Нет. Стыдно, только Хренов знает, а может, и он не знает… И чтобы удержаться от искушения поведать брату свою самую сокровенную тайну, Саша произнес:

– Ты правильно сказал, что нас любить пока не за что. Папá и мамá любят за то, что мы их дети; братья и Утка – за то, что мы родные. А вот остальные люди? Не мы титулу нашему блеск придаем, а он – нам.

Никса с изумлением смотрел на младшего брата. Почему, ну почему принято считать Сашу тугодумом и простаком? Даже папá и мамá в этом уверены. Пусть он медленно думает, зато мысли его основательны, пусть он застенчив и молчалив, но какое это золотое сердце, какой живой ум!

– Я что хочу сказать? – торопился Саша. – Здесь, на приемах, все ловят взгляды государя, наши взгляды, потому что милостей ищут. Когда я путешествовал по России, я видел людей… так много разных людей! Их никто не звал меня встречать и приветствовать, они сами, добровольно, за много верст пешком шли, чтобы царского сына увидеть. Не меня, Сашку, а царского сына. У них глаза светились от восторга! А как они выкрикивали: «Царевич, царевич, батюшка!» Я видел: скажи я одно слово – и они за меня на смерть пойдут. Один старик меня за руку схватил, поцеловал и воскликнул: «Теперь и помереть не страшно, сподобился царевича увидеть!» А сам – слепой… Ты понимаешь, что я хочу сказать? В глазах этого старика я, Сашка, имею гораздо большее значение, чем на самом деле значу. И поэтому я счастлив, что не стану государем. А вдруг не дотяну до такой вершины, на которой надо стоять? Вдруг пошатнусь? Нет, не хочу!

Никса кивнул. Он тоже часто думал о том, что может пошатнуться. Но его – цесаревича по праву первородства – никто не спрашивал о страхах и сомнениях. Считалось, что их у него нет и быть не может, а вздумай он кому-то об этом поведать, его никто не понял бы. Папá, мамá, Сашка – никто не понял бы! Он не имел права на сомнения, как на страдание от боли! Он не имел права ни на что!

Только украдкой… только тайно…

Воспоминание об одной такой тайне словно пронзило его сердце, он вздрогнул, резко встал – и в ту же минуту побледнел, тихо застонал, схватился за край стола…

– Что, Никса? – Саша вскочил. – Что?

Тот молчал – дыхание перехватило от боли.

Это началось несколько лет назад, Никса был еще совсем мальчишкой.
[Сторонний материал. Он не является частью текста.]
/-! ### Roles (R470, R471) -/

/-- R470: the role that governs a tick: the one in force as it opened. -/
def Nld.roleAt (n : Nld) (t : Nat) : Nat := Tbl.get 0 t n.group.roles

/-- R471: at the opening of a tick an armed promotion acts, and the role that governs the tick is noted. -/
def Nld.openRole (n : Nld) (t : Nat) : Nld :=
  let due := n.get NReg.GRP_PROMOTE_LO_tick_lo + 2 ^ 32 * n.get NReg.GRP_PROMOTE_HI_tick_hi
  let role := n.get NReg.GRP_CFG_role
  let n :=
    if n.bit NReg.GRP_PROMOTE_HI_arm ∧ due ≤ t then
      let n := n.put NReg.GRP_PROMOTE_HI_arm 0
      if role = 1 then n.put NReg.GRP_CFG_role 2 else if role = 2 then n.put NReg.GRP_CFG_role 1 else n
    else n
  { n with group := { n.group with roles :=
      (Tbl.set 0 t (n.get NReg.GRP_CFG_role) n.group.roles).filter (fun e => decide (t < e.1 + 1024)) } }

/-- The groups of the fleet seal. -/
def Nld.groups (n : Nld) : Nat := n.get NReg.GRP_GROUPS_LO_groups + 2 ^ 32 * n.get NReg.GRP_GROUPS_HI_groups

/-- This Naloder's group. -/
def Nld.groupNo (n : Nld) : Nat := n.name / 32

/-! ### What a root holds of a tick -/

/-- The group's accumulators of a tick. -/
def Nld.groupTick (n : Nld) (t : Nat) : GroupTick := (n.group.groups.find? (fun g => g.tick = t)).getD { tick := t }

/-- Replace them. -/
def Nld.setGroupTick (n : Nld) (g : GroupTick) : Nld :=
  { n with group := { n.group with groups := g :: n.group.groups.filter (fun x => x.tick ≠ g.tick) } }

/-- The fleet's accumulators of a tick. -/
def Nld.fleetTick (n : Nld) (t : Nat) : FleetTick := (n.group.fleets.find? (fun g => g.tick = t)).getD { tick := t }

/-- Replace them. -/
def Nld.setFleetTick (n : Nld) (g : FleetTick) : Nld :=
  { n with group := { n.group with fleets := g :: n.group.fleets.filter (fun x => x.tick ≠ g.tick) } }

/-- R486: the newest tick whose fleet view this root has completed, with the view's CRC. -/
def Nld.newestView (n : Nld) : Nat × Nat :=
  n.group.fleets.foldl (fun best f => match f.crc with
    | some c => if best.1 ≤ f.tick then (f.tick, c) else best
    | none => best) (0, 0)

/-! ### Views for the host (R582, R586) -/

/-- A count of 16 bits; what one above that reads is not stated. -/
def count16 (c : Nat) : Nat := if c < 65536 then c else Config.arithOpen 1 [c] % 65536

/-- R586: the sealed view of a tick: scope, name, counts, frame counts, results and series that follow. -/
def sealedView (t scope name : Nat) (counts : List Nat) (frames : List Nat) (results series : Nat) (body : List Byte) :
    DelivRec :=
  { type := 1, tick := t,
    body := leBytes 1 scope ++ leBytes 1 0 ++ leBytes 2 name ++ counts.flatMap (fun c => leBytes 2 (count16 c)) ++
      frames.flatMap (leBytes 4) ++ leBytes 2 results ++ leBytes 2 series ++ body }

/-- The sums of the four counts of tray entries of 136 bytes. -/
def entryCounts (bs : List Byte) : List Nat :=
  (chunks 136 (bs.length / 136 + 1) bs).foldl (fun acc e =>
    List.zipWith (· + ·) acc ((List.range 4).map (fun i => fieldAt e (2 * i) 2))) [0, 0, 0, 0]

/-- R584: a ring of type 2 that takes sealed views of a scope. -/
def Nld.takesView (n : Nld) (scope key : Nat) : Bool := n.takes2 4 key && n.subscribed key scope

/-- R441: a program's schedules serve a tick. -/
def Program.serves (p : Program) (t : Nat) : Bool := decide (t % p.period = p.phase) && decide (p.first ≤ t) && !p.withdrawn

/-- The fleet stages that serve a tick. -/
def Nld.stagesOf (n : Nld) (t : Nat) : Nat :=
  (n.sched.programs.filter (fun p => p.fleetStage && p.serves t)).length

/-- R474, R485, R586: deliver the group view of a SEAL body, from the group summary. -/
def Nld.deliverGroup (n : Nld) (t name : Nat) (summary : List Byte) : Nld :=
  let entries := (summary.drop 64).take 4352
  n.form (n.takesView 1) (sealedView t 1 name (entryCounts entries) [0, 0, 0, 0] 0 0
    (leBytes 4 (fieldAt summary 24 4) ++ entries))

/-- R474: the part of a fleet view before its segments. -/
def fleetPresence (body : List Byte) : List Byte := body.take (8 + 4416 * popCount 64 (fieldAt body 0 8))

/-- R474, R586: deliver the fleet view of a SEAL body. -/
def Nld.deliverFleet (n : Nld) (t name : Nat) (body : List Byte) : Nld :=
  let pres := fleetPresence body
  let groups := chunks 4416 (popCount 64 (fieldAt body 0 8) + 1) (pres.drop 8)
  let counts := groups.foldl (fun acc g => List.zipWith (· + ·) acc (entryCounts ((g.drop 64).take 4352))) [0, 0, 0, 0]
  n.form (n.takesView 2) (sealedView t 2 name counts [0, 0, 0, 0] (n.stagesOf t) 0 pres)

/-! ### SEALs (R474, R475) -/

/-- The Horn ports to children. -/
def Nld.childPorts (n : Nld) : List Nat := (List.range 8).filter (fun p => n.hornRole p = 3)

/-- The Horn ports to parents. -/
def Nld.parentPorts (n : Nld) : List Nat := (List.range 8).filter (fun p => n.hornRole p = 1 ∨ n.hornRole p = 2)

/-- Send a message on Horn ports. -/
def Nld.sendHorns (n : Nld) (ports : List Nat) (bytes : List Byte) : Nld :=
  ports.foldl (fun n p => n.sendHorn p (.horn bytes)) n

/-- R474: a SEAL. -/
def Nld.sealMessage (n : Nld) (kind t : Nat) (body : List Byte) : List Byte :=
  hornSealed 0x12 2 n.name (leBytes 2 0x534C ++ leBytes 1 1 ++ leBytes 1 kind ++ leBytes 1 n.groupNo ++ leBytes 1 0 ++
    leBytes 2 n.periodUs ++ leBytes 6 t ++ leBytes 4 n.profile ++ leBytes 38 0 ++ body)

/-- R475: which SEAL this is. One of kind 2 belongs to a program; a vote's names none, and is told by its content. -/
def sealProgram (kind : Nat) (body : List Byte) : Nat :=
  if kind ≠ 2 then 0
  else if fieldAt body 0 8 = 0 then 2 ^ 96 + crc32c body
  else fieldAt body 8 1 * 2 ^ 64 + fieldAt body 0 8

/-- A SEAL has been delivered or given up. -/
def Nld.sealKnown (n : Nld) (kind t prog : Nat) : Bool := n.group.seals.contains (kind, t, prog)

/-- Note it; what lies 256 ticks back is forgotten. -/
def Nld.noteSeal (n : Nld) (kind t prog : Nat) : Nld :=
  { n with group := { n.group with seals :=
      (kind, t, prog) :: n.group.seals.filter (fun s => decide (t < s.2.1 + 256)) } }

/-- R587: the result record and the verdicts of a kind 2 body. -/
def splitResult (body : List Byte) : List Byte × List (List Byte) :=
  let len := 32 + fieldAt body 24 4
  (body.take len, (chunks 64 (fieldAt body 12 2 + 1) (body.drop len)).take (fieldAt body 12 2))

/-- R475, R546, R584: deliver a fleet stage's result record to the rings of its owner, and its verdicts to the owner's verdict
rings, for a vote to those of *fleet* as well. -/
def Nld.deliverStage (n : Nld) (t : Nat) (body : List Byte) : Nld :=
  let o := fieldAt body 8 1
  let vote := fieldAt body 0 8 = 0
  let (res, verdicts) := splitResult body
  let n := n.form (fun key => n.takes2 5 key && n.subscribed key 2 && ringOf o key) { type := 3, tick := t, body := res }
  verdicts.foldl (fun n v =>
    n.form (fun key => n.ringType key == 3 && n.subscribed key 2 && (ringOf o key || (decide vote && ringOf fleet key)))
      { type := 10, tick := t, body := v }) n

/-- R475: deliver what a SEAL carries. -/
def Nld.deliverSeal (n : Nld) (kind t name : Nat) (body : List Byte) : Nld :=
  if kind = 0 then n.deliverGroup t name body
  else if kind = 1 then n.deliverFleet t name body
  else if kind = 2 then n.deliverStage t body
  else n

/-- R43: a message with a foreign profile counts as not arrived. -/
def Nld.foreignProfile (n : Nld) : Nld := (n.count NReg.TICK_PROFMIS_count).raise NReg.TICK_ERR_profile_mismatch

/-- R475: a SEAL arrives. -/
def Nld.sealIn (n : Nld) (p : Nat) (b : List Byte) : Nld :=
  if fieldAt b 0 1 ≠ 0x12 ∨ fieldAt b 8 2 ≠ 0x534C ∨ fieldAt b 10 1 ≠ 1 then n.count NReg.HORNp_MSGDROP_count 1 p
  else if ¬ trailerOk b then n
  else if fieldAt b 22 4 ≠ n.profile then n.foreignProfile
  else
    let kind := fieldAt b 11 1
    let t := fieldAt b 16 6
    let body := (b.take (b.length - 4)).drop 64
    let prog := sealProgram kind body
    if n.sealKnown kind t prog then n
    else ((n.noteSeal kind t prog).sendHorns n.childPorts b).deliverSeal kind t (hornOrigin b) body

/-- R474, R475: a root's own seal or stage: delivered here, and sent down by the acting root. -/
def Nld.sealOut (n : Nld) (kind t : Nat) (body : List Byte) : Nld :=
  let n := n.noteSeal kind t (sealProgram kind body)
  let n := if n.roleAt t = 1 then n.sendHorns n.childPorts (n.sealMessage kind t body) else n
  n.deliverSeal kind t n.name body

/-- R475: a SEAL that has not come by its deadline. A root never waits for one. `image` and `owner` name the program of kind
2, which must be admitted and serve the tick. -/
def Nld.sealMissing (n : Nld) (kind t owner image : Nat) : Nld :=
  let prog := if kind = 2 then owner * 2 ^ 64 + image else 0
  let serving := kind < 2 || match n.program owner image with
    | some p => p.fleetStage && p.serves t
    | none => false
  if n.roleAt t ≠ 0 ∨ kind > 2 ∨ n.sealKnown kind t prog ∨ ¬ serving then n
  else
    let scope := if kind = 0 then 1 else 2
    let n := (n.noteSeal kind t prog).raise NReg.RED_EVT_seal_missing
    n.form (fun key => n.subscribed key scope && (kind < 2 || ringOf owner key || ringOf fleet key))
      { type := 6, tick := t,
        body := leBytes 1 kind ++ leBytes 7 0 ++ leBytes 8 (if kind = 2 then image else 0) }

/-! ### PARTIALs (R468, R469, R472, R483) -/

/-- R472: this tray's PARTIAL of a tick. -/
def Nld.partialMessage (n : Nld) (t : Nat) (counts : List Nat) (map : List Byte) (segs : List Segment) : List Byte :=
  hornSealed 0x13 1 n.name (leBytes 2 0x5050 ++ leBytes 1 1 ++ leBytes 1 0 ++ leBytes 2 n.periodUs ++ leBytes 6 t ++
    leBytes 4 n.profile ++ leBytes 2 segs.length ++ counts.flatMap (leBytes 2) ++ leBytes 2 0 ++
    leBytes 4 (membershipCheck (Tbl.get [] t n.group.memberCheck)) ++ leBytes 24 0 ++ map ++ segs.flatMap Segment.bytes)

/-- The instant T of a tick in domain 0, ns. -/
def Nld.boundary (n : Nld) (t : Nat) : Nat := t * n.periodUs * 1000

/-- R483: a root takes a PARTIAL. -/
def Nld.rootPartial (n : Nld) (b : List Byte) : Nld :=
  let t := fieldAt b 14 6
  let gt := hornOrigin b
  if ¬ trailerOk b then n.count NReg.RED_PCRC_count
  else if fieldAt b 20 4 ≠ n.profile then n.foreignProfile
  else if gt / 32 ≠ n.groupNo ∨ ¬ bitOf (n.get NReg.GRP_TRAYS_trays) (gt % 32) then n.count NReg.RED_PLATE_count
  else
    match n.arriveRdv (sealObject 2 t) t (gt % 32) with
    | (n, .duplicate) => n.count NReg.RED_PDUP_count
    | (n, .stale) => n.count NReg.RED_PLATE_count
    | (n, .late) => n.count NReg.RED_PLATE_count
    | (n, .counted) =>
      let g := n.groupTick t
      let r := (readSegments (fieldAt b 24 2) ((b.take (b.length - 4)).drop 192)).foldl Nld.takeSegment (n, g.segs)
      let part := (b.drop 26).take 8 ++ (b.drop 64).take 128
      (r.1.setGroupTick { g with trays := Tbl.insert (gt % 32) part g.trays, segs := r.2 }).checkMembership gt t
        (fieldAt b 36 4)

/-- R469: a tray of level 1 forwards a child's PARTIAL on both parent ports. -/
def Nld.relayPartial (n : Nld) (b : List Byte) : Nld :=
  if ¬ trailerOk b then n.count NReg.RED_PCRC_count
  else if fieldAt b 20 4 ≠ n.profile then n.foreignProfile
  else if n.boundary (fieldAt b 14 6) + n.get NReg.TICK_G_offset_us * 1000 ≤ n.now then n.count NReg.RED_PLATE_count
  else n.sendHorns n.parentPorts b

/-- R465: the magic and version of a PARTIAL. -/
def partialShape (b : List Byte) : Bool := fieldAt b 0 1 == 0x13 && fieldAt b 8 2 == 0x5050 && fieldAt b 10 1 == 1

/-- R468, R469: send the tray's own PARTIAL: on both parent ports; at a root it is its own arrival, and goes to the root
peer. -/
def Nld.sendPartial (n : Nld) (t : Nat) (counts : List Nat) (map : List Byte) (segs : List Segment) : Nld :=
  let b := n.partialMessage t counts map segs
  if n.roleAt t = 0 then n.sendHorns n.parentPorts b
  else (n.sendRoots 1 (.horn b)).rootPartial b

/-! ### Group and fleet seals (R484 to R487) -/

/-- R485: the group summary of a tick, from what has been merged and the trays that have arrived. -/
def Nld.summaryMessage (n : Nld) (g : GroupTick) (presence : Nat) : List Byte :=
  let (ct, cv) := n.newestView
  hornSealed 0x14 0 n.name (leBytes 2 0x4753 ++ leBytes 1 1 ++ leBytes 1 n.groupNo ++ leBytes 2 n.periodUs ++
    leBytes 6 g.tick ++ leBytes 4 n.profile ++ leBytes 4 presence ++ leBytes 2 g.segs.length ++ leBytes 6 ct ++
    leBytes 4 cv ++ leBytes 24 0 ++
    (List.range 32).flatMap (fun i => Tbl.get (List.replicate 136 0) i g.trays) ++ g.segs.flatMap Segment.bytes)

/-- R486: a root takes a group summary of group g, its own included. -/
def Nld.takeSummary (n : Nld) (b : List Byte) : Nld :=
  let t := fieldAt b 14 6
  let grp := fieldAt b 11 1 % 64
  if ¬ bitOf n.groups grp then n.count NReg.RED_GLATE_count
  else
    match n.arriveRdv (sealObject 3 t) t grp with
    | (n, .duplicate) =>
      let n := n.count NReg.RED_GDUP_count
      match Tbl.find? grp (n.fleetTick t).groups with
      | some x => if x.drop 8 = b.drop 8 then n else n.raise NReg.RED_EVT_group_conflict
      | none => n
    | (n, .stale) => n.count NReg.RED_GLATE_count
    | (n, .late) => n.count NReg.RED_GLATE_count
    | (n, .counted) =>
      let f := n.fleetTick t
      let r := (readSegments (fieldAt b 28 2) ((b.take (b.length - 4)).drop 4416)).foldl Nld.takeSegment (n, f.segs)
      r.1.setFleetTick { f with groups := Tbl.insert grp b f.groups, segs := r.2 }

/-- R486: a received view check against the CRC this root holds. -/
def Nld.compareView (n : Nld) (b : List Byte) : Nld :=
  let t := fieldAt b 30 6
  match n.group.fleets.find? (fun f => f.tick = t) with
  | some { crc := some c, .. } =>
    if c = fieldAt b 36 4 then n
    else (n.raise NReg.RED_EVT_view_mismatch).fleetEvent (fieldAt b 11 1 % 64 * 16384) t (Config.openEvent 2) n.groupNo
  | _ => n

/-- R475, R486: a group summary arrives from another root. -/
def Nld.summaryIn (n : Nld) (b : List Byte) : Nld :=
  if ¬ n.isRoot ∨ fieldAt b 0 1 ≠ 0x14 ∨ fieldAt b 8 2 ≠ 0x4753 ∨ fieldAt b 10 1 ≠ 1 then n
  else if ¬ trailerOk b then n.count NReg.RED_GCRC_count
  else if fieldAt b 20 4 ≠ n.profile then n.foreignProfile
  else (n.takeSummary b).compareView b

/-- R41, R484, R487: the group seal of a tick at a root: the summary, sent by the acting root, and its own arrival at the
fleet seal. -/
def Nld.sealGroup (n : Nld) (t : Nat) : Nld :=
  let presence := (n.rdv (sealObject 2 t)).seen % 2 ^ 32
  let n := n.expireRdv (sealObject 2 t)
  let g := n.groupTick t
  let b := n.summaryMessage g presence
  let n := n.setGroupTick { g with summary := some b }
  let n := if n.roleAt t = 1 then n.sendRoots 0 (.horn b) else n
  (n.takeSummary b).sealOut 0 t (b.take (b.length - 4))

/-- R474, R486: the body of the kind 1 SEAL. -/
def fleetBody (f : FleetTick) : List Byte :=
  leBytes 8 (f.groups.foldl (fun m e => setBit m e.1) 0) ++ f.groups.flatMap (fun e => e.2.take 4416) ++
  f.segs.flatMap Segment.bytes

/-- R42, R486: the fleet seal of a tick at a root: the view, and its CRC for the next 16 ticks. -/
def Nld.sealFleet (n : Nld) (t : Nat) : Nld :=
  let n := n.expireRdv (sealObject 3 t)
  let f := n.fleetTick t
  let body := fleetBody f
  let n := n.setFleetTick { f with crc := some (crc32c body) }
  let n := { n with group := { n.group with groups := n.group.groups.filter (fun g => decide (t < g.tick)),
                                            fleets := n.group.fleets.filter (fun x => decide (t < x.tick + 16)) } }
  n.sealOut 1 t body

/-! ### Full summaries (R488) -/

/-- A declared reduction output (R488): owner, output, op, binary point, columns, image and size. -/
abbrev Decl := Nat × Nat × Nat × Nat × Nat × Nat × Nat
Все знали, что цесаревич умен, добр, но не слишком крепок телесно. Ему назначили уроки танцев, гимнастику и верховую езду. И он, и Саша очень любили скачки и часто устраивали их между собой на Царскосельском ипподроме.

И вот привезли нового чистокровного английского жеребца. Вид у него был свирепый, и граф Строганов сразу воспротивился:

– Ваше императорское высочество, вы не должны садиться на этого зверя! Прошу вас, государь, поддержите меня!